Abstract
The symbiont-associated (SA) environmental package is a new extension to the minimum information about any (x) sequence (MIxS) standards, established by the Parasite Microbiome Project (PMP) consortium, in collaboration with the Genomics Standard Consortium. The SA was built upon the host-associated MIxS standard, but reflects the nestedness of symbiont-associated microbiota within and across host-symbiont-microbe interactions. This package is designed to facilitate the collection and reporting of a broad range of metadata information that apply to symbionts such as life history traits, association with one or multiple host organisms, or the nature of host-symbiont interactions along the mutualism-parasitism continuum. To better reflect the inherent nestedness of all biological systems, we present a novel feature that allows users to co-localize samples, to nest a package within another package, and to identify replicates. Adoption of the MIxS-SA and of the new terms will facilitate reports of complex sampling design from a myriad of environments.
Introduction
Interspecific interactions are ubiquitous across the Tree of Life. With the realization that eukaryotic organisms can harbor rich microbial communities, came also the view that these smaller partners may in fact play important roles in mediating host-symbiont associations, thus adding a further layer to this complex set of nested interactions, i.e. host-symbiont-microbe [1,2,3,4,5,6,7,8]. As the number of studies exploring the microorganisms associated with symbiotic organisms increases, likewise does the need for compliant standardized metadata that provides contextual information associated with each study and sample. Standardized metadata allows for the integration of data across organisms, resources, and within data repositories. Here, we present the symbiont-associated (SA) environmental package as a new extension to the minimum information about any (x) sequence (MIxS) standards [9], which will be included in MIxS version 6. Whilst the MIxS-SA expands upon the MIxS host-associated environmental package [9], it reflects the need for a new standard that takes into account the distinct life history traits of symbionts, their association with one or multiple host organisms, the complex nature of host-symbiont interactions along the mutualism-parasitism continuum, and the nestedness of symbiont-associated microbiota. We also propose adding the term ‘relationship to other packages’ to all environmental packages across the domains of life, to allow for integrated analysis of symbiont and host microbiota by linking metadata elements across environmental packages. This will allow users to nest a package within another package, and to identify replicates. This added feature is pivotal for the study of the microbiome of symbionts that are themselves nested within a host, reflects the inherent nestedness of all ecosystems and will facilitate reports of complex sampling design from a myriad of environments.

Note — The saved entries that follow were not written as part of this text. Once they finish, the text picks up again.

theorem outBounded_execNak (p : PortId) (a : AckBlock) (body : List Byte) (corr : Fin 9) (s : State) :
    OutBounded (execNak p a body corr s) ↔ QueuesBounded s := by
  simp only [execNak, outBounded_next, queuesBounded_foldl, implies_true, queuesBounded_wakeIfOwed, queuesBounded_partnerAwake,
    queuesBounded_onControl, queuesBounded_applyNak]

theorem queuesBounded_partnerQuiets (p : PortId) (s : State) : QueuesBounded (partnerQuiets p s) ↔ QueuesBounded s := Iff.rfl

theorem outBounded_execLpiEntry (p : PortId) (a : AckBlock) (corr : Fin 9) (s : State) :
    OutBounded (execLpiEntry p a corr s) ↔ QueuesBounded s := by
  simp only [execLpiEntry, outBounded_next, implies_true, queuesBounded_onControl, queuesBounded_partnerQuiets]

theorem outBounded_execLpiExit (p : PortId) (a : AckBlock) (corr : Fin 9) (s : State) :
    OutBounded (execLpiExit p a corr s) ↔ QueuesBounded s := by
  simp only [execLpiExit, outBounded_next, implies_true, queuesBounded_wakeIfOwed, queuesBounded_partnerAwake, queuesBounded_onControl]

theorem queuesBounded_onTc10 (p : PortId) (f : State → State) (h : ∀ t, QueuesBounded (f t) ↔ QueuesBounded t) (s : State) :
    QueuesBounded (onTc10 p f s) ↔ QueuesBounded s := by
  simp only [onTc10, queuesBounded_ite, h, ite_self]

theorem outBounded_execSleepRequest (p : PortId) (a : AckBlock) (corr : Fin 9) (s : State) :
    OutBounded (execSleepRequest p a corr s) ↔ QueuesBounded s := by
  simp only [execSleepRequest, queuesBounded_ite, ite_self, implies_true, outBounded_next, queuesBounded_oweCtl,
    queuesBounded_fallAsleep, queuesBounded_wakeRequest, queuesBounded_onControl, queuesBounded_partnerQuiets, queuesBounded_onTc10]

theorem outBounded_execSleepAck (p : PortId) (a : AckBlock) (corr : Fin 9) (s : State) :
    OutBounded (execSleepAck p a corr s) ↔ QueuesBounded s := by
  simp only [execSleepAck, queuesBounded_ite, ite_self, implies_true, outBounded_next, queuesBounded_fallAsleep,
    queuesBounded_onControl, queuesBounded_onTc10]

theorem outBounded_execSleepReject (p : PortId) (a : AckBlock) (corr : Fin 9) (s : State) :
    OutBounded (execSleepReject p a corr s) ↔ QueuesBounded s := by
  simp only [execSleepReject, queuesBounded_ite, ite_self, implies_true, outBounded_next, queuesBounded_modLink,
    queuesBounded_onControl, queuesBounded_onTc10]

theorem queuesBounded_beaconInS (p : PortId) (full : Bool) (m : EMode) (s : State) :
    QueuesBounded (beaconInS p full m s) ↔ QueuesBounded s := by
  simp only [beaconInS, queuesBounded_ite, ite_self, queuesBounded_beginFast, queuesBounded_restartFull]

theorem queuesBounded_beaconLate (p : PortId) (full : Bool) (m : EMode) (s : State) :
    QueuesBounded (beaconLate p full m s) ↔ QueuesBounded s := by
  unfold beaconLate
  split <;> simp only [queuesBounded_ite, ite_self, queuesBounded_modLink, queuesBounded_gapAbandoned, queuesBounded_pfcCheck,
    queuesBounded_beginFast, queuesBounded_restartFull, queuesBounded_fastGivesWay, queuesBounded_beaconInS]

theorem queuesBounded_beaconIn (p : PortId) (full : Bool) (m : EMode) (s : State) :
    QueuesBounded (beaconIn p full m s) ↔ QueuesBounded s := by
  simp only [beaconIn, queuesBounded_ite, ite_self, queuesBounded_modLink, queuesBounded_declareDown, queuesBounded_beaconLate]

theorem queuesBounded_onBeacon (p : PortId) (full : Bool) (m : EMode) (a : AckBlock) (corr : Fin 9) (s : State) :
    QueuesBounded (onBeacon p full m a corr s) ↔ QueuesBounded s := by
  simp only [onBeacon, queuesBounded_ite, ite_self, implies_true, queuesBounded_modCnt, queuesBounded_acceptBlock,
    queuesBounded_onSlot, queuesBounded_controlIn, queuesBounded_beaconIn]

theorem outBounded_execRequest (p : PortId) (m : EMode) (ep : Byte) (a : AckBlock) (corr : Fin 9) (s : State) :
    OutBounded (execRequest p m ep a corr s) ↔ QueuesBounded s := by
  simp only [execRequest, outBounded_next, implies_true, queuesBounded_mcRequested, queuesBounded_partnerAwake, queuesBounded_onControl]

theorem outBounded_execAccept (p : PortId) (m : EMode) (ep : Byte) (a : AckBlock) (corr : Fin 9) (s : State) :
    OutBounded (execAccept p m ep a corr s) ↔ QueuesBounded s := by
  simp only [execAccept, outBounded_next, implies_true, queuesBounded_mcAccepted, queuesBounded_partnerAwake, queuesBounded_onControl]

theorem outBounded_execRefuse (p : PortId) (_r : RefuseReason) (ep : Byte) (a : AckBlock) (corr : Fin 9) (s : State) :
    OutBounded (execRefuse p _r ep a corr s) ↔ QueuesBounded s := by
  simp only [execRefuse, outBounded_next, implies_true, queuesBounded_mcRefused, queuesBounded_partnerAwake, queuesBounded_onControl]

theorem outBounded_execMark (p : PortId) (k : Fin 8) (ep : Byte) (a : AckBlock) (corr : Fin 9) (s : State) :
    OutBounded (execMark p k ep a corr s) ↔ QueuesBounded s := by
  simp only [execMark, outBounded_next, implies_true, queuesBounded_mcMark, queuesBounded_partnerAwake, queuesBounded_onControl]

theorem outBounded_execEnergyDetect (p : PortId) (s : State) : OutBounded (execEnergyDetect p s) ↔ QueuesBounded s := by
  simp only [execEnergyDetect, queuesBounded_ite, ite_self, outBounded_next, queuesBounded_modLine]

theorem outBounded_execLpiFalseWake (p : PortId) (s : State) : OutBounded (execLpiFalseWake p s) ↔ QueuesBounded s := by
  simp only [execLpiFalseWake, queuesBounded_ite, ite_self, outBounded_next, queuesBounded_modPort]

theorem outBounded_execLpiRefreshMissed (p : PortId) (s : State) : OutBounded (execLpiRefreshMissed p s) ↔ QueuesBounded s := by
  simp only [execLpiRefreshMissed, queuesBounded_ite, ite_self, outBounded_next, queuesBounded_modPort, queuesBounded_declareDown]

theorem queuesBounded_codewordCut (p : PortId) (s : State) : QueuesBounded (codewordCut p s) ↔ QueuesBounded s := by
  simp only [codewordCut, queuesBounded_ite, ite_self, queuesBounded_modPort]

theorem queuesBounded_loseLock (p : PortId) (c : LockCriterion) (s : State) : QueuesBounded (loseLock p c s) ↔ QueuesBounded s := by
  simp only [loseLock, queuesBounded_modDsp, queuesBounded_modSig, queuesBounded_declareDown, queuesBounded_codewordCut]

theorem outBounded_execLockLoss (p : PortId) (c : LockCriterion) (s : State) : OutBounded (execLockLoss p c s) ↔ QueuesBounded s := by
  simp only [execLockLoss, queuesBounded_ite, ite_self, outBounded_next, queuesBounded_loseLock]

theorem queuesBounded_passLoss (p : PortId) (c : Cls) (s : State) : QueuesBounded (passLoss p c s) ↔ QueuesBounded s := by
  unfold passLoss
  split <;> simp only [queuesBounded_modRx, queuesBounded_gapLeaf, queuesBounded_ledgerAdd]

theorem queuesBounded_passLosses (p : PortId) (c : Cls) (fuel : Nat) (s : State) :
    QueuesBounded (passLosses p c fuel s) ↔ QueuesBounded s := by
  induction fuel generalizing s with
  | zero => rfl
  | succ fuel ih =>
    unfold passLosses
    split
    · exact (ih _).trans (queuesBounded_passLoss p c s)
    · rfl

/-! ## The cable signature (Signature.lean) -/

theorem queuesBounded_dropLost (p : PortId) (k : RefSlot) (s : State) : QueuesBounded (dropLost p k s) ↔ QueuesBounded s := by
  simp only [dropLost, queuesBounded_ite, ite_self, queuesBounded_modSig, queuesBounded_raise]

theorem queuesBounded_checkRefs (p : PortId) (s : State) : QueuesBounded (checkRefs p s) ↔ QueuesBounded s := by
  simp only [checkRefs, queuesBounded_dropLost]

theorem queuesBounded_declareAnomaly (p : PortId) (s : State) : QueuesBounded (declareAnomaly p s) ↔ QueuesBounded s := by
  simp only [declareAnomaly, queuesBounded_ite, ite_self, queuesBounded_modSig, queuesBounded_raise]

theorem queuesBounded_declareTamper (p : PortId) (s : State) : QueuesBounded (declareTamper p s) ↔ QueuesBounded s := by
  simp only [declareTamper, queuesBounded_ite, ite_self, queuesBounded_modSig, queuesBounded_raise]

theorem queuesBounded_clearAnomaly (p : PortId) (s : State) : QueuesBounded (clearAnomaly p s) ↔ QueuesBounded s := by
  simp only [clearAnomaly, queuesBounded_ite, ite_self, queuesBounded_modSig, queuesBounded_raise]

Collecting relevant metadata (data describing data) is now widely recognized as critical to contextualize samples and increase their reusability and reproducibility [9,10,11]. The Genomic Standards Consortium (GSC, https://gensc.org) has developed and maintains a suite of minimal information metadata standards for describing sequence metadata (checklists) for genome (MIGS), metagenome (MIMS), marker gene sequences (MIMARKS), simple amplified genome (MISAG), metagenome-assembled genome (MIMAG), virus genomes (MIUViG) and environmental packages for describing habitat-specific contextual data of the sampling environment [9, 10, 12, 13], collectively referred to as the Minimum Information about any (x) Sequence (MIxS) standard (ref. [9], https://gensc.org/mixs/).
The MIxS standards are used broadly across the microbiome research communities. These standards have been integrated into large scale microbiome projects (e.g. Human Microbiome Project, https://www.hmpdacc.org/), Earth Microbiome Project (https://earthmicrobiome.org/), Microbiology of the Built Environment (MoBE, https://www.microbe.net), microbiome bioinformatics platforms (e.g., QIIME, Qiita, mothur, JGI GOLD, MG-RAST, EBI, NCBI) and are now required upon manuscript submission. A primary advantage of the MIxS standards is the collation of large aggregates of associated metadata that can be harnessed to uncover, and eventually comprehend, patterns of microbial diversity and ecology.
The MIxS-SA package was initially drafted during the 1st Parasite Microbiome project workshop that involved the contribution of members of the GSC in addition to microbial ecologists, parasitologists, pathologists and marine biologists [14]. Participants rapidly identified the need to incorporate information on the nestedness of symbiont-associated systems, and the absence within the MIxS host-associated package of descriptors of complex life histories of mutualistic and parasitic symbionts. Until now, researchers have either omitted this information or added research-specific symbiont-associated annotations, limiting significantly the potential to compare, combine and/or reuse data from different systems and studies. Whereas the MIxS-SA package was initially designed for the study of parasite-microbes interaction, the scope of the package was expanded to include non-parasitic symbionts. This addition is a necessary expansion due to the context-dependent nature of symbiotic interactions and the ability of a given symbiont to interact differently with different organisms. Notably, the resulting MIxS-SA package reduces the need to develop additional highly similar packages for different types of symbionts.
Symbiotic associations are generally classified as mutualistic (mutually beneficial association), commensal (beneficial association to one of the partners, but not harmful to the other), or parasitic (detrimental association to one of the partners) [15]. In the context of the symbiont-associated package, the term symbiont applies to macro and microorganisms that can establish a physical interaction with at least one other organism at some stage of their life cycle regardless of the nature and dependence of the interaction. As such, this definition also covers symbiotic organisms that establish facultative and accidental associations (e.g., dead-end hosts), not requiring evolutionary processes to explain their association, but excludes free-living organisms that establish a symbiotic relationship with another free-living organism (e.g., flowers and bees). The MIxS-SA package presented herein has gone through an open and iterative review process engaging the GSC community and experts studying symbiotic organisms across various symbiont and host taxa.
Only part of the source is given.